The district judge did not find that any particular number of registered voters in Wisconsin has tried, but been unable, to obtain one of the several kinds of photo ID that Wisconsin will accept at the polls. The judge did observe that eight persons testified that they had tried and failed but did not decide whether their experience is representative, or even whether their testimony was accurate. After the district court's decision, the Supreme Court of Wisconsin fixed the problems these eight said they had encountered. The number of registered voters without a qualifying photo ID (which the judge estimated at 300,000, or 9% of the 3,318,000 total) thus appears to reflect how many persons have not taken the necessary time, rather than a number of persons who have been disfranchised. We do not apply the label "disfranchised" to someone who has elected not to register, even though that step also requires an investment of time. In Wisconsin approximately 78% of those eligible have registered to vote, and approximately 74% of those who did register cast votes in the last presidential election. Both figures are lower than the 91% who already possess acceptable photo IDs, yet no one infers from the 78% registration proportion or the 74% voting proportion that Wisconsin has disfranchised anyone.

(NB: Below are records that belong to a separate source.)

-- ==== Sys2Proof/Machine/Mgmt.lean ====
section
/-! DEFINITION. The management controller, the messages, boot, standby and the power cap (R418, R427 to R434,
R437, R438). -/

namespace Sys2Proof.Machine

/-! ## Requests (R427) -/

/-- MREQ as a request gives it. -/
def mreqWord (obj : Nat) (r : MgmtReq) : Word := r.tag ++ r.index ++ (0 : Byte) ++ BitVec.ofNat 8 obj

/-- A write of MREQ: taken where the previous request has been answered, dropped where it has not. -/
def State.mgmtAsk (s : State) (fn obj : Nat) (r : MgmtReq) : State :=
  if s.hasFn fn && (s.part fn).mqueue.isEmpty then
    s.modPart fn fun p => { p with mreq := mreqWord obj r, mqueue := [(obj, r)], mqAt := s.tick }
  else s

def execMgmtLaneRemap (fn : Nat) (r : MgmtReq) (s : State) : Result := .next (s.mgmtAsk fn 0x01 r)
def execMgmtEncoderCounters (fn : Nat) (r : MgmtReq) (s : State) : Result := .next (s.mgmtAsk fn 0x02 r)
def execMgmtEventLog (fn : Nat) (r : MgmtReq) (s : State) : Result := .next (s.mgmtAsk fn 0x03 r)
def execMgmtPackageId (fn : Nat) (r : MgmtReq) (s : State) : Result := .next (s.mgmtAsk fn 0x04 r)
def execMgmtStorePackageId (fn : Nat) (r : MgmtReq) (s : State) : Result := .next (s.mgmtAsk fn 0x84 r)

/-! ## Answers (R427 to R430) -/

/-- The lane remap word of a core (R383). -/
def Core.remapWord (c : Core) : Word := BitVec.ofNat 31 0 ++ BitVec.ofBool c.fenced ++ c.remap

/-- The four words of an event log record. -/
def eventWords (n : Nat) (e : Nat × Nat × Word) : List Word :=
  [BitVec.ofNat 64 n, BitVec.ofNat 64 (e.1 % 256 * 2 ^ 56), BitVec.ofNat 64 e.2.1, e.2.2]

/-- The slice that an event record belongs to; none for a port's, which is no slice's. -/
def State.eventPart (s : State) (e : Nat × Nat × Word) : Option Nat :=
  let core := fieldOf e.2.2 41 32
  let stack := fieldOf e.2.2 55 48
  if e.1 = 3 ∨ e.1 = 4 then none
  else if e.1 = 5 then some (ownerOf s.mode stack)
  else if e.1 = 6 then some (ownerOf s.mode (sectorOf core))
  else
    let row := fieldOf e.2.2 63 56
    some (if row = 10 then ownerOf s.mode stack else if row = 9 then ownerOf s.mode (2 * (core / 32)) else ownerOf s.mode (sectorOf core))

/-- The ids in use and stored. -/
def State.pkgWord (s : State) : Word := BitVec.ofNat 64 (s.pkg % 1024 + s.pkgNext % 1024 * 2 ^ 16)

/-- The answer to a request: status, words of MRESP and the state after. -/
def State.mgmtReply (s : State) (fn obj : Nat) (r : MgmtReq) : Nat × List Word × State :=
  let n := r.index.toNat
  if obj = 0x01 then
    if 767 < n then (0x02, [], s)
    else if fn ≠ 0 ∧ ownerOf s.mode (sectorOf n) ≠ fn then (0x03, [], s)
    else (0x00, [(s.core n).remapWord], s)
  else if obj = 0x02 then
    let e := NMap.get s.encs n
    if 7 < n then (0x02, [], s)
    else if fn ≠ 0 ∧ s.encPart n ≠ fn then (0x03, [], s)
    else (0x00, [e.subs, e.frames, e.dropped, e.bytes].map (BitVec.ofNat 64), s)
  else if obj = 0x03 then
    match s.events[n]? with
    | some e =>
      if n + 65536 < s.events.length then (0x02, [], s)
      else if fn ≠ 0 ∧ s.eventPart e ≠ some fn then (0x03, [], s)
      else (0x00, eventWords n e ++ [BitVec.ofNat 64 s.events.length], s)
    | none => (0x02, [], s)
  else if obj = 0x04 then if n = 0 then (0x00, [s.pkgWord], s) else (0x02, [], s)
  else if obj = 0x84 then
    if fn ≠ 0 then (0x03, [], s)
    else if 1023 < n then (0x02, [], s)
    else
      let s := { s with pkgNext := n }
      (0x00, [s.pkgWord], s)
  else (0x01, [], s)

/-- MSEQ of an answer. -/
def mseqWord (r : MgmtReq) (status : Nat) : Word := r.tag ++ (0 : BitVec 32) ++ BitVec.ofNat 8 status

/-- No other function's request arrived before this one's (R427). -/
def State.mgmtFirst (s : State) (fn : Nat) : Bool :=
  s.parts.all fun x => x.1 == fn || x.2.mqueue.isEmpty || decide ((s.part fn).mqAt ≤ x.2.mqAt)

/-- MGMT_ANSWER: the request that arrived first is answered: MRESP, then MSEQ, then vector 3. -/
def execMgmtAnswer (fn : Nat) (s : State) : Result :=
  .next <|
    match s.hasFn fn && s.mgmtFirst fn, (s.part fn).mqueue with
    | true, x :: rest =>
      let r := s.mgmtReply fn x.1 x.2
      (r.2.2.modPart fn fun p =>
        { p with mresp := (r.2.1 ++ List.replicate 8 0).take 8, mseq := mseqWord x.2 r.1, mqueue := rest }).signal fn 3
    | _, _ => s

/-! ## Messages (R418) -/

/-- A message of a vector may be sent: the events of the last microsecond fold into one. -/
def State.mayMessage (s : State) (fn vec : Nat) : Bool :=
  let p := s.part fn
  s.hasFn fn && decide (vec < 4) && p.msiDue.contains vec && p.msiOpen.contains vec
    && (NMap.get p.msiSent vec == 0 || decide (NMap.get p.msiLast vec + 3300 ≤ s.clock))

def State.sendMessage (s : State) (fn vec : Nat) : State :=
  s.modPart fn fun p => { p with
    msiDue := setDel p.msiDue vec, msiLast := p.msiLast.set vec s.clock, msiSent := p.msiSent.mod vec (· + 1) }

def execMsixMessage (fn vec : Nat) (s : State) : Result :=
  .next (if s.mayMessage fn vec then s.sendMessage fn vec else s)

/-- The host masks a vector: its events stay pending (R418). -/
def State.maskVector (s : State) (fn vec : Nat) : State :=
  if s.hasFn fn then s.modPart fn fun p => { p with msiOpen := setDel p.msiOpen vec } else s

/-- MSIX_VECTOR_UNMASK: a pending vector's message is sent, when the microsecond of its last one is over. -/
def execMsixVectorUnmask (fn vec : Nat) (s : State) : Result :=
  .next <|
    if s.hasFn fn && decide (vec < 4) then
      let s := s.modPart fn fun p => { p with msiOpen := setAdd p.msiOpen vec }
      if s.mayMessage fn vec then s.sendMessage fn vec else s
    else s

/-! ## Boot and standby (R430 to R433, R437) -/

/-- The outcome of a boot step (R432). -/
def outPassed : Nat := 0
def outFailed : Nat := 1
def outSkipped : Nat := 2
def outOf (ok : Bool) : Nat := if ok then outPassed else outFailed

/-- The attempt number of a step, from its byte of the last attempt: it counts on after a failure, to 15 at most, and
anew otherwise (log 186). -/
def nextAttempt (old : Nat) : Nat :=
  if old % 16 = outFailed then min 15 (old / 16 + 1) else Config.firstAttempt % 2

/-- A byte of the boot record: step 1 to 7, its attempt number and its outcome (R432). -/
def stepByte (s : State) (step out : Nat) : Byte :=
  BitVec.ofNat 8 (nextAttempt (fieldOf s.bootRec (8 * step - 1) (8 * step - 8)) * 16 + out)

def State.setStep (s : State) (step out : Nat) : State :=
  let k := 8 * (step - 1)
  { s with bootRec := (s.bootRec &&& ~~~((0xFF : Word) <<< k)) ||| ((stepByte s step out).setWidth 64 <<< k) }

/-- The mode that byte 7 names (R422). -/
def bootMode (w : Word) : Nat := 2 ^ fieldOf w 57 56

/-- The outcome of a step that is made for each of some things: skipped when it is made for none. -/
def outEach (tried failed : List Nat) : Nat :=
  if tried.isEmpty then outSkipped else outOf failed.isEmpty

/-- Step 2: the retirements. -/
def State.bootLog (s : State) : State :=
  let s := { s with events := [] }
  (s.retired.foldl (fun s x => s.withdraw x fun s c => s.modCore c fun k => { k with fenced := true }) s).setStep 2 outPassed

/-- Steps 3 and 4: the stacks, each at the rate that its failures leave it, and the sectors; one that has failed at every
rate, or its self-test, is disabled and not tried again (R431). -/
def State.bootChip (s : State) (e : BootEnv) : State :=
  let tried := (List.range 8).filter fun k => decide (NMap.get s.stackTries k < 3)
  let tested := (List.range 8).filter fun k => !s.sectorsBad.contains k
  let badStacks := tried.filter (e.badStacks.contains ·)
  let badSectors := tested.filter (e.badSectors.contains ·)
  let s := { s with
    stacksOff := (List.range 8).filter fun k => !tried.contains k || badStacks.contains k
    sectorsOff := (List.range 8).filter fun k => !tested.contains k || badSectors.contains k
    stackTries := badStacks.foldl (fun m k => m.mod k (· + 1)) s.stackTries
    sectorsBad := (List.range 8).filter fun k => !tested.contains k || badSectors.contains k }
  (s.setStep 3 (outEach tried badStacks)).setStep 4 (outEach tested badSectors)

/-- Step 6: the links of the outside world that come up. -/
def State.bootLinks (s : State) (e : BootEnv) : State :=
  let all := (List.range 2).all (e.cxlUp.contains ·) && (List.range 12).all (e.portsUp.contains ·)
  let s := { s with
    cxl := (List.range 2).map fun k => (k, ⟨e.cxlUp.contains k, 10⟩),
    ports := ((List.range 12).filter (e.portsUp.contains ·)).map fun k => (k, ⟨true, 0, 0⟩),
    pkg := s.pkgNext }
  s.setStep 6 (outOf all)

/-- Step 7: the functions of the mode in the boot record, every slice unconfigured. -/
def State.bootFunctions (s : State) : State :=
  let m := bootMode s.bootRec
  { s with mode := m, parts := s.freshParts m, fwstat := 0, power := .on }.setStep 7 outPassed

/-- BOOT: with power applied from standby, or from the image that the host supplied in recovery. -/
def execBoot (e : BootEnv) (s : State) : Result :=
  .next <|
    let image := s.power == .recovery && s.fwstat == 7 && s.fwJob.isEmpty
    if !(s.power == .off || image) then s
    else if !image && !(s.flashOk && e.fwOk) then { s with power := .recovery, fwstat := 0 }.setStep 1 outFailed
    else
      -- a step that may not fail ends the start; the flash keeps what it has recorded
      let stop := fun (t : State) (step : Nat) =>
        { s with
          bootRec := (t.setStep step outFailed).bootRec, stackTries := t.stackTries, sectorsBad := t.sectorsBad,
          pcieSlow := t.pcieSlow || step == 5, power := .off, fwstat := 0 }
      let s1 := s.setStep 1 outPassed
      if !e.logOk then stop s1 2
      else
        let s4 := s1.bootLog.bootChip e
        if !e.pcieOk then stop s4 5
        else
          let s6 := (s4.setStep 5 outPassed).bootLinks e
          if !e.fnOk then stop s6 7 else s6.bootFunctions

/-- D3COLD: every volatile state is lost; the flash records and what lies outside the device stay. -/
def execD3cold (s : State) : Result :=
  .next <|
    { State.reset with
      sched := s.sched, tick := s.tick, bootRec := s.bootRec, stackTries := s.stackTries, sectorsBad := s.sectorsBad,
      pcieSlow := s.pcieSlow, retired := s.retired, flashOk := s.flashOk, pkgNext := s.pkgNext,
      mem := s.mem.keep fun a => spaceOf a != 0 }

/-! ## The power cap (R438) -/

/-- The next of the hub's three steps. -/
def Part.throttle (p : Part) : Part :=
  if p.slow < 23 then { p with slow := p.slow + 1 }
  else if p.thr < 15 then { p with thr := p.thr + 1 }
  else { p with stopped := true }

/-- The last step taken, undone. -/
def Part.restore (p : Part) : Part :=
  if p.stopped then { p with stopped := false }
  else if 0 < p.thr then { p with thr := p.thr - 1 }
  else { p with slow := p.slow - 1 }

/-- POWER_CAP_WINDOW: `above` says whether the slice's draw of the window exceeds its cap. -/
def execPowerCapWindow (fn : Nat) (above : Bool) (s : State) : Result :=
  .next (if s.hasFn fn then s.modPart fn (if above then Part.throttle else Part.restore) else s)

end Sys2Proof.Machine
end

Crawford concluded that requiring would-be voters to spend time to obtain photographic identification does not violate the Constitution. "For most voters who need them, the inconvenience of making a trip to the [department of motor vehicles], gathering the required documents, and posing for a photograph surely does not qualify as a substantial burden on the right to vote, or even represent a significant increase over the usual burdens of voting." 553 U.S. at 198, 128 S.Ct. 1610. The burden of getting a photo ID in Wisconsin is not materially different from the burden that Crawford deemed acceptable.
The motion for reconsideration is denied.
A judge called for a vote on the request for a hearing en banc. That request is denied by an equally divided court. Chief Judge Wood and Judges Posner, Rovner, Williams, and Hamilton voted to hear this matter eñ banc.